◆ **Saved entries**
________

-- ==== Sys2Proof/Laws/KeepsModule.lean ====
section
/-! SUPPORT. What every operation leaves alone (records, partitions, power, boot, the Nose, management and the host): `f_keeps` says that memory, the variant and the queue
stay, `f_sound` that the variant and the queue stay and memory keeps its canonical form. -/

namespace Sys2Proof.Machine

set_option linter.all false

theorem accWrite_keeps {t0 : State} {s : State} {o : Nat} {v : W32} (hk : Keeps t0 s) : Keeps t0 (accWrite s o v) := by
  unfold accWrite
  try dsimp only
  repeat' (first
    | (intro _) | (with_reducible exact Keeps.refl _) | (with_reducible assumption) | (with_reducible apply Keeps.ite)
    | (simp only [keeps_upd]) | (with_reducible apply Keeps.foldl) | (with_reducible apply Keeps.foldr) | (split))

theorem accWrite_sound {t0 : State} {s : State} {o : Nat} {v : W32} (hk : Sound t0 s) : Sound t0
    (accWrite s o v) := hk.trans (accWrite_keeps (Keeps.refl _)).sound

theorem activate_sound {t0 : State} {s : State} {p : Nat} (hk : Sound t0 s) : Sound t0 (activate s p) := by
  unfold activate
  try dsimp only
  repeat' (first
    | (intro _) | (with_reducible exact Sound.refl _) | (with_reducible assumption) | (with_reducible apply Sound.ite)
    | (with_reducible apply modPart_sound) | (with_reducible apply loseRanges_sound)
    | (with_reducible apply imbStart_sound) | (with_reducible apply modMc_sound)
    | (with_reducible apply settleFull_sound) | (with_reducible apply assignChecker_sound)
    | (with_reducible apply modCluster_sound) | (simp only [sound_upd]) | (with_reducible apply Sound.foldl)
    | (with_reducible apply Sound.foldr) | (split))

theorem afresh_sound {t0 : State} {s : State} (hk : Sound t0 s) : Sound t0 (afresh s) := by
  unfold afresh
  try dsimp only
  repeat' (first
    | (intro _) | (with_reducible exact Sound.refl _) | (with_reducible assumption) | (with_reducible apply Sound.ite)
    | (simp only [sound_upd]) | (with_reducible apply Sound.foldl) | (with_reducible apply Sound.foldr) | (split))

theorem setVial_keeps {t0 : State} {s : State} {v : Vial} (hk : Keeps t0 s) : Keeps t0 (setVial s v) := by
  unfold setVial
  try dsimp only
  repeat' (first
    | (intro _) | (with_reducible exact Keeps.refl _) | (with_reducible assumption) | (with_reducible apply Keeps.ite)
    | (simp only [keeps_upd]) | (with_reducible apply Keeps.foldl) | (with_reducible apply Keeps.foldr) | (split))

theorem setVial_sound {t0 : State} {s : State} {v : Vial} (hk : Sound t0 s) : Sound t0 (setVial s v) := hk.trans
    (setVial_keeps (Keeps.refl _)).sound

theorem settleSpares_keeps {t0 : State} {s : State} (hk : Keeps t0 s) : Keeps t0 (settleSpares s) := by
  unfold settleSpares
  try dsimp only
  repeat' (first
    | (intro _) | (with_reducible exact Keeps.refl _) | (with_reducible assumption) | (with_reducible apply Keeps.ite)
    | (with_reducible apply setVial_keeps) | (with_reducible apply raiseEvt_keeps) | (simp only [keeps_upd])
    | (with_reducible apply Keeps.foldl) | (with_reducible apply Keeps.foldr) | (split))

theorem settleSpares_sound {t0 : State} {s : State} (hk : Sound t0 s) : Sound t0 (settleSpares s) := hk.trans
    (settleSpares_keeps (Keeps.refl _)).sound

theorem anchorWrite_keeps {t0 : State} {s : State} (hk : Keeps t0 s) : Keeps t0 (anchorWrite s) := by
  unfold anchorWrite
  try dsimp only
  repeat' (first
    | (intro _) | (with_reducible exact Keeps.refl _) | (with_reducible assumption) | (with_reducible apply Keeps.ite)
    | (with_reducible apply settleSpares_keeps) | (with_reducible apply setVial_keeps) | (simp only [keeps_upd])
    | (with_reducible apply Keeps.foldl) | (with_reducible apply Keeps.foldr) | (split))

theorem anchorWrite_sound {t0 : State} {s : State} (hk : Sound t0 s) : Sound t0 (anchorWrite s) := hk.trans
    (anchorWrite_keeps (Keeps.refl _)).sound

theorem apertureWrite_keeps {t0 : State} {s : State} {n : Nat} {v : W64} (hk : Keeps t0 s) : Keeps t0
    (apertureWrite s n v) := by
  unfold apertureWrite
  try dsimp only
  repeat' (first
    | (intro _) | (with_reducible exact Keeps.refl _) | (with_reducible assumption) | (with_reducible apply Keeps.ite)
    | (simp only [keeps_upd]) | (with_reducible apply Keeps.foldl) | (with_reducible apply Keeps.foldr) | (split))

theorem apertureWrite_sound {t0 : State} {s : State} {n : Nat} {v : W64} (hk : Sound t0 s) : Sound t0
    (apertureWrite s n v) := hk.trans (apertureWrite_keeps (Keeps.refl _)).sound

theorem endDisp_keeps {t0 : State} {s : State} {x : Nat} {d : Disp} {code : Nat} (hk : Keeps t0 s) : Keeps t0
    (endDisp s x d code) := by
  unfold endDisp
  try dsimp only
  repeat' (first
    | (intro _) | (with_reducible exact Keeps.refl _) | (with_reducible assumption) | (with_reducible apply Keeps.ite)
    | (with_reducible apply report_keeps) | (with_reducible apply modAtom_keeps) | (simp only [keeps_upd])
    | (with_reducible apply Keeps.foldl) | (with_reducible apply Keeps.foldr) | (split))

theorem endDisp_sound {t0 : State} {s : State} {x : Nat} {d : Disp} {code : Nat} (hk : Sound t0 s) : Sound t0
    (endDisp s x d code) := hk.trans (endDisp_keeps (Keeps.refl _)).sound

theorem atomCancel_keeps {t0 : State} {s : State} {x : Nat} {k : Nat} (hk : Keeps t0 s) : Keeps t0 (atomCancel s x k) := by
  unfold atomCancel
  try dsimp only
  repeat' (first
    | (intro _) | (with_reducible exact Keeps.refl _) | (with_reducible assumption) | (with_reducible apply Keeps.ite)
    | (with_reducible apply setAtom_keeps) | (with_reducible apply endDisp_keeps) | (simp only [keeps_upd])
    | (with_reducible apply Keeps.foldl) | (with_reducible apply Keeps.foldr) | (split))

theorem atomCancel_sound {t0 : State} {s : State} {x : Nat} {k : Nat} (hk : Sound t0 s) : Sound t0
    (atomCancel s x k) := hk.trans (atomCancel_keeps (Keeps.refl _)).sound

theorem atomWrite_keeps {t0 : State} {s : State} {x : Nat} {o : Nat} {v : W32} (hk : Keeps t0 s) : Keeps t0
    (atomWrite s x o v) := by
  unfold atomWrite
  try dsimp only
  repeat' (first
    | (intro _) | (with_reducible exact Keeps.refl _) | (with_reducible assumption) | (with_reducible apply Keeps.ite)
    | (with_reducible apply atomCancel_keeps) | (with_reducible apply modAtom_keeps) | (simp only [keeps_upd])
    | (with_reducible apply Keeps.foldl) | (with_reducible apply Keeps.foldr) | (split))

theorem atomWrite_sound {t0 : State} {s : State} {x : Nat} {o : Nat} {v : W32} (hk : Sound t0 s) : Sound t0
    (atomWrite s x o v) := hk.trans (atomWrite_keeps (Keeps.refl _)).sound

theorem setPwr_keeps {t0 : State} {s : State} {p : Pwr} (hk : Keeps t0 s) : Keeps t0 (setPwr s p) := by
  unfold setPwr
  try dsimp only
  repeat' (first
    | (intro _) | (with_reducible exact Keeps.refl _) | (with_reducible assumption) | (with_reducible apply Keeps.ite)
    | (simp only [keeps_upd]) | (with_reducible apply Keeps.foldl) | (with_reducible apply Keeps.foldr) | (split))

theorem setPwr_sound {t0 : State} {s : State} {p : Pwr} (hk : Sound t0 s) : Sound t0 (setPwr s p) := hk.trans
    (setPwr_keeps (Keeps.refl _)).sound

________

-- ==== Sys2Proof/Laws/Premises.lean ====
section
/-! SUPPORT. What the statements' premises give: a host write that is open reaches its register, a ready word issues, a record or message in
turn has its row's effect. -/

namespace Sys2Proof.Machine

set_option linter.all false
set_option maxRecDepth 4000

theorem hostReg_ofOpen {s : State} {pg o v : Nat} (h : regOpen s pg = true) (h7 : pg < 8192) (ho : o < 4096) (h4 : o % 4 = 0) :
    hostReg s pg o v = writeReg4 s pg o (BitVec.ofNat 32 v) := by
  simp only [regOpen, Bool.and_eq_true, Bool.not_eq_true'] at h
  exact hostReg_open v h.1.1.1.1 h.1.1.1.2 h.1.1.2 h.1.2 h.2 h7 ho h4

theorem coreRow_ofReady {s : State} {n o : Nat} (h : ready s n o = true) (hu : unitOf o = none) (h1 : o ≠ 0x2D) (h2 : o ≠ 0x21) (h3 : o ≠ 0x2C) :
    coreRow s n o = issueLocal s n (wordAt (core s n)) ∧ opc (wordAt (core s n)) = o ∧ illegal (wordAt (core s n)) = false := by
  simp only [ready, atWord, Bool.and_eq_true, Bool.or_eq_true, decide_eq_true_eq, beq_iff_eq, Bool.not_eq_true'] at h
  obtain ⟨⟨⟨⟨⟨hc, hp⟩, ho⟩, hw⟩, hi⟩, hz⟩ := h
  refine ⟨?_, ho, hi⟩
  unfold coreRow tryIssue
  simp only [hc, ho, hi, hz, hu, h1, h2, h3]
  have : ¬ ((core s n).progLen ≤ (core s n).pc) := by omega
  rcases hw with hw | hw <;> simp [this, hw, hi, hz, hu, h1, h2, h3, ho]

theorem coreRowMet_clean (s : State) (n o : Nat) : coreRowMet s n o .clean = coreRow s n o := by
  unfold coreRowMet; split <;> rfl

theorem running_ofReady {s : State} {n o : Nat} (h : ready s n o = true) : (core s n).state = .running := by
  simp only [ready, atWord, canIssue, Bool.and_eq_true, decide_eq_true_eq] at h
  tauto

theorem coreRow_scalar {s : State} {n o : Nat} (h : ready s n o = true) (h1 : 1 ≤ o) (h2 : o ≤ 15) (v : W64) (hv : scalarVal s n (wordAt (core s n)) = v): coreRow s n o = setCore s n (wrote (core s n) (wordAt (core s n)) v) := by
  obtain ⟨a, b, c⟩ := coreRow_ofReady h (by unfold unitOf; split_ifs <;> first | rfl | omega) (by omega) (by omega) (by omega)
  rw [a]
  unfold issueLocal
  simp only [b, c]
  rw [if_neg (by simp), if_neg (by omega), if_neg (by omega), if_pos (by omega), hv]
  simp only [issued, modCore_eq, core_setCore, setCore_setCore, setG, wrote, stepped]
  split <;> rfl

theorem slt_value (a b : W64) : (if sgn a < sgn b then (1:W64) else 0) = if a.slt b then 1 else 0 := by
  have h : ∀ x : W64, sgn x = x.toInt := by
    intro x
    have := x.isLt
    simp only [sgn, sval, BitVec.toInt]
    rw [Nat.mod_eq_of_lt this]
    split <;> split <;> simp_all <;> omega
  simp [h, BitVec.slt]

________

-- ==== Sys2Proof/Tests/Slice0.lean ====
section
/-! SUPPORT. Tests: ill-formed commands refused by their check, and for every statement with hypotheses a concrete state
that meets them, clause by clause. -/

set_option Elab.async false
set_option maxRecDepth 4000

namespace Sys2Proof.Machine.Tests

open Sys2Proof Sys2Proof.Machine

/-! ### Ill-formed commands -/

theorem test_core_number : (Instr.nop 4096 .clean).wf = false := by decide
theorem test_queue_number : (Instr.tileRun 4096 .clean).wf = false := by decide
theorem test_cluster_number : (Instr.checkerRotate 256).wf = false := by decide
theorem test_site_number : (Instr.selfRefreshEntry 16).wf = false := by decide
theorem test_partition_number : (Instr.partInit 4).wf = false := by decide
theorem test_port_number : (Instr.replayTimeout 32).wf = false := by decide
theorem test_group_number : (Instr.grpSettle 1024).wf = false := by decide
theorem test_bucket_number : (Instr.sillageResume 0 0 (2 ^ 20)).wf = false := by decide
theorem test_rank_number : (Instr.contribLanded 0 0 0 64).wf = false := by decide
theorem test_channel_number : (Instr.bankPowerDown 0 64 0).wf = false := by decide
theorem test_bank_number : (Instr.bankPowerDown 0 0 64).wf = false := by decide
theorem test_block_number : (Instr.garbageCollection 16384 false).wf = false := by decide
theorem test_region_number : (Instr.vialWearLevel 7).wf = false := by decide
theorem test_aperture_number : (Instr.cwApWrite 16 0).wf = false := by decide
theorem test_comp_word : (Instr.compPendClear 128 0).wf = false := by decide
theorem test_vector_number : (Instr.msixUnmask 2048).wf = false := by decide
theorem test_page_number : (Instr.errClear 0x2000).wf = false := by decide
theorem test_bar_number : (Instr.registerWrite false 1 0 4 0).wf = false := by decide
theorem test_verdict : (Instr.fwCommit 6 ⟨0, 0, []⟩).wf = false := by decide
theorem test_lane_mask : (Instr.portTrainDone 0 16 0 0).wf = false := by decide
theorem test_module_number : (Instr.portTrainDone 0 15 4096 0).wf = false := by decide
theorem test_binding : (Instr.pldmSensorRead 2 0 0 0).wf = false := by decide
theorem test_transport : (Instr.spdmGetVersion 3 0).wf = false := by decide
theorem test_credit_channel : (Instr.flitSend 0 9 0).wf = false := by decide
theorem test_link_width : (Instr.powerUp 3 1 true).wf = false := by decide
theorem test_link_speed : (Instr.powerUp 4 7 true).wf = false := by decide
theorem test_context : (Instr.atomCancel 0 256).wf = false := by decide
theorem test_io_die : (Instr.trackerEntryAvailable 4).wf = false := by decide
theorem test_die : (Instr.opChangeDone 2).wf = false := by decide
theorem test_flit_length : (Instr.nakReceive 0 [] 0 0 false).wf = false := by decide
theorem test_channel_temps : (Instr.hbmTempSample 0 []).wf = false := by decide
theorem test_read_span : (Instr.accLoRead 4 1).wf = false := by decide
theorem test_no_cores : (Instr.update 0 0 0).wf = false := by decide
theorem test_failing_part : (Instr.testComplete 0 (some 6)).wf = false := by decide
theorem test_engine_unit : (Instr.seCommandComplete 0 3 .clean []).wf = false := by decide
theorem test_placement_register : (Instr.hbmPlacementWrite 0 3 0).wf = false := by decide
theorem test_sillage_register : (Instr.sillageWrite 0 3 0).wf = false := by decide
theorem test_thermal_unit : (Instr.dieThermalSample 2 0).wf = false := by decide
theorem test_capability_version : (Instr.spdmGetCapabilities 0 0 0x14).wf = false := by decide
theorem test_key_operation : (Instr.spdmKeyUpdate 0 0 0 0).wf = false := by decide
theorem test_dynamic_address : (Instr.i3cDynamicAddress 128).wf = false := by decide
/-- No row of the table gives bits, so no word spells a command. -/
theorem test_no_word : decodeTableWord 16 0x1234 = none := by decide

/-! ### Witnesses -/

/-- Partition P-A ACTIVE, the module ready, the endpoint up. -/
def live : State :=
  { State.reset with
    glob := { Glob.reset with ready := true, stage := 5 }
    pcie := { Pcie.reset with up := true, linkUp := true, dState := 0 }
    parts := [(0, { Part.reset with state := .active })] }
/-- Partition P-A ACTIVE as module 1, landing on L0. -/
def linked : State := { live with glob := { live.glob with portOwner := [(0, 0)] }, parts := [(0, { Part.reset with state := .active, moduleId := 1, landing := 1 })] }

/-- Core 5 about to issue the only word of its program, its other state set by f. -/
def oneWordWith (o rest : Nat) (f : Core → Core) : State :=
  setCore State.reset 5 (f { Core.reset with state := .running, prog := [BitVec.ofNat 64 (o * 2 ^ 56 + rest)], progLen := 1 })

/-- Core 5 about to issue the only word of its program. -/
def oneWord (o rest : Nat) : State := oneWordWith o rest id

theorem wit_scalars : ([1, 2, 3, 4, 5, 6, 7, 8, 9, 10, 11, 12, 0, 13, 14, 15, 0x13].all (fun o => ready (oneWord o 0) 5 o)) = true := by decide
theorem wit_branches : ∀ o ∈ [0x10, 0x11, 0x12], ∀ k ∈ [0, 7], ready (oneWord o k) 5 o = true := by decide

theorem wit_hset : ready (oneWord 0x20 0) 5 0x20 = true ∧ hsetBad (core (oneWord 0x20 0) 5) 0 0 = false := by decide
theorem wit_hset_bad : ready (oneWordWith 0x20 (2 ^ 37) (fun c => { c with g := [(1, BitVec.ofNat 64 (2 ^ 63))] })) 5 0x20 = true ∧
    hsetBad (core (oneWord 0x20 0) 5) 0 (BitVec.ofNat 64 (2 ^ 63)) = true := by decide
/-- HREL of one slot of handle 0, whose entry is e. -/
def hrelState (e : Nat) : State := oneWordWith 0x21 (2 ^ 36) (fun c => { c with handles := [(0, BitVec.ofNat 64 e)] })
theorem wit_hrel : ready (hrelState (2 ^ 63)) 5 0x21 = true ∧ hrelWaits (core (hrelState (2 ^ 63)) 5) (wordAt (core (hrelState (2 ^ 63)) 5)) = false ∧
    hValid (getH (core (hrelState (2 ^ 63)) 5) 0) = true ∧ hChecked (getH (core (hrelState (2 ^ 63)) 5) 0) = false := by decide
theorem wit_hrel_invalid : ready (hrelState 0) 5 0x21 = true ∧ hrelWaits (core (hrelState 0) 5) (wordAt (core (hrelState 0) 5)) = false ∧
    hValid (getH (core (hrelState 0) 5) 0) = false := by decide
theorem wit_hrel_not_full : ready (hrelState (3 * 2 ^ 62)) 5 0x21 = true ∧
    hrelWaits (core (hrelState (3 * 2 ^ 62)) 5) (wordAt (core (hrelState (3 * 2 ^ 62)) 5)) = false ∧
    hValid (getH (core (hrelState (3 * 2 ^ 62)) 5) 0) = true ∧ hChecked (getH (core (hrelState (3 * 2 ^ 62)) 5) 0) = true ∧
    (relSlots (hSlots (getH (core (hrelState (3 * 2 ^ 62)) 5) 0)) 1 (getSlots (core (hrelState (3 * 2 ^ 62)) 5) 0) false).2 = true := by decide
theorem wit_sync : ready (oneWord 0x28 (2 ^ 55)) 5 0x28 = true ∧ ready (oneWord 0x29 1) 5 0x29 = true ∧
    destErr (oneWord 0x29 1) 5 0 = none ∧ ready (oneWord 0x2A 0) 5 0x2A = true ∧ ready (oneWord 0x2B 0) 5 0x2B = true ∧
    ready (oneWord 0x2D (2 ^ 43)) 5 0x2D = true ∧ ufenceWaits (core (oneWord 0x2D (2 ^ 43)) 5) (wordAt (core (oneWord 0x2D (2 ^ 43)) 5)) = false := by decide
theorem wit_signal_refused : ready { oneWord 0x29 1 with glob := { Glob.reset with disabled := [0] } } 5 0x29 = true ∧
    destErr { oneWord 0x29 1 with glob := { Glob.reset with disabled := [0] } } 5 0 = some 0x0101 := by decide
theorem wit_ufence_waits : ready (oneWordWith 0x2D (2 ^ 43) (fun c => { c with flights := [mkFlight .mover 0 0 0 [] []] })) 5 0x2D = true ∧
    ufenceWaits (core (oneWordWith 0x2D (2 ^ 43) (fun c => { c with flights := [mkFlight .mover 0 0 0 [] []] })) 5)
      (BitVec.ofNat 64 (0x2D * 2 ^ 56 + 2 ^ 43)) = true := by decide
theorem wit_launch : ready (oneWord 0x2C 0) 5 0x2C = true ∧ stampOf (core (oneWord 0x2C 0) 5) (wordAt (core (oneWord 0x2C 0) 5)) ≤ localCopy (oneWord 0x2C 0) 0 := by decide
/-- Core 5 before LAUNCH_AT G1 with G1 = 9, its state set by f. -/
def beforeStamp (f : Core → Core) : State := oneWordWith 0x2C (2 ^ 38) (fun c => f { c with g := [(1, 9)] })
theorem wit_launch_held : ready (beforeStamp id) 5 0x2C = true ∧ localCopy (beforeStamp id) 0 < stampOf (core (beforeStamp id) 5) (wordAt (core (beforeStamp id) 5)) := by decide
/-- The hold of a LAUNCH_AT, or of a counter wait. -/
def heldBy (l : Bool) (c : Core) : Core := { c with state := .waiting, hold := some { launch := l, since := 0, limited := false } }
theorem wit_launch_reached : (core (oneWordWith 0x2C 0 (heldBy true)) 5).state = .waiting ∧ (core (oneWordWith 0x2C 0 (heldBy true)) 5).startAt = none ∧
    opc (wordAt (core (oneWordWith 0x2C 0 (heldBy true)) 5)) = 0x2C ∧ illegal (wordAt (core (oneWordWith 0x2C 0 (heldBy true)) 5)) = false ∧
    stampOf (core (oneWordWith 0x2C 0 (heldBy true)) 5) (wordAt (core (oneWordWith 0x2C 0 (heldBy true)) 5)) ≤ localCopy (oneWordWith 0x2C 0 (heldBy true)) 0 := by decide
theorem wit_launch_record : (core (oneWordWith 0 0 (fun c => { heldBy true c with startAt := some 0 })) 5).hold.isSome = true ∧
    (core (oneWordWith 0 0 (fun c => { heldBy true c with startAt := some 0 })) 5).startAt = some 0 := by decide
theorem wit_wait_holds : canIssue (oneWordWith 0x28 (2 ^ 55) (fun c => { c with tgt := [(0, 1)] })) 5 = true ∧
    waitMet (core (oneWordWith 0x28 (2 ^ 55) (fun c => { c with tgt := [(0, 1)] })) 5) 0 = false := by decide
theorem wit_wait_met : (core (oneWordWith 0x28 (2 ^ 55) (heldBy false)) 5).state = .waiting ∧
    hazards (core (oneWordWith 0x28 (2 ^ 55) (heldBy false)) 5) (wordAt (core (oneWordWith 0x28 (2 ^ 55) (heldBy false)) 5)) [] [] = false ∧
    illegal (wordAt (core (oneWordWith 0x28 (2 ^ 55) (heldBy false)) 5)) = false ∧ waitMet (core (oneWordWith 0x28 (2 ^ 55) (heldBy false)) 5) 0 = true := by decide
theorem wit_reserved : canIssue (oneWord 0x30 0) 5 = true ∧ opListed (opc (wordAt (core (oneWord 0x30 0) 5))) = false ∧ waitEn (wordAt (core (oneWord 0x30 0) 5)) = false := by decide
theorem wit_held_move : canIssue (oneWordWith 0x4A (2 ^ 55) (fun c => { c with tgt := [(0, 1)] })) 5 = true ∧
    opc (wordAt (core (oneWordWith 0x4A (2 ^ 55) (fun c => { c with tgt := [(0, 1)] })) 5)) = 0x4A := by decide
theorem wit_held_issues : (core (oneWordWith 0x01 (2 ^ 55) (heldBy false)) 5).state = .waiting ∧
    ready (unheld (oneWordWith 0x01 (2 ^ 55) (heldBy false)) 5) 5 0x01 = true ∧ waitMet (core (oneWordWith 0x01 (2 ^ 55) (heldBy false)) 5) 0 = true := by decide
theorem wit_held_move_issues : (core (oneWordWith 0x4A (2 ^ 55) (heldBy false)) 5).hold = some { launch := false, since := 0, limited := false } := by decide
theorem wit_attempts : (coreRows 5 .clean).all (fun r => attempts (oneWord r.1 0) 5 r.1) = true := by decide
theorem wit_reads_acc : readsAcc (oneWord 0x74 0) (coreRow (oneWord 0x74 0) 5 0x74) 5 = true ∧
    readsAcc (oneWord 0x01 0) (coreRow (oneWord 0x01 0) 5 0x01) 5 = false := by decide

________

◆ **WHAT YOU HAVE TO DO**
The lines above starting at the one that contains "theorem test_transport : (Instr.spdmGetVersion" and ending at the one that contains "theorem test_read_span : (Instr.accLoRead" must be transcribed exactly, and no other lines may appear.

◆ **RESULT**
theorem test_transport : (Instr.spdmGetVersion 3 0).wf = false := by decide
theorem test_credit_channel : (Instr.flitSend 0 9 0).wf = false := by decide
theorem test_link_width : (Instr.powerUp 3 1 true).wf = false := by decide
theorem test_link_speed : (Instr.powerUp 4 7 true).wf = false := by decide
theorem test_context : (Instr.atomCancel 0 256).wf = false := by decide
theorem test_io_die : (Instr.trackerEntryAvailable 4).wf = false := by decide
theorem test_die : (Instr.opChangeDone 2).wf = false := by decide
theorem test_flit_length : (Instr.nakReceive 0 [] 0 0 false).wf = false := by decide
theorem test_channel_temps : (Instr.hbmTempSample 0 []).wf = false := by decide
theorem test_read_span : (Instr.accLoRead 4 1).wf = false := by decide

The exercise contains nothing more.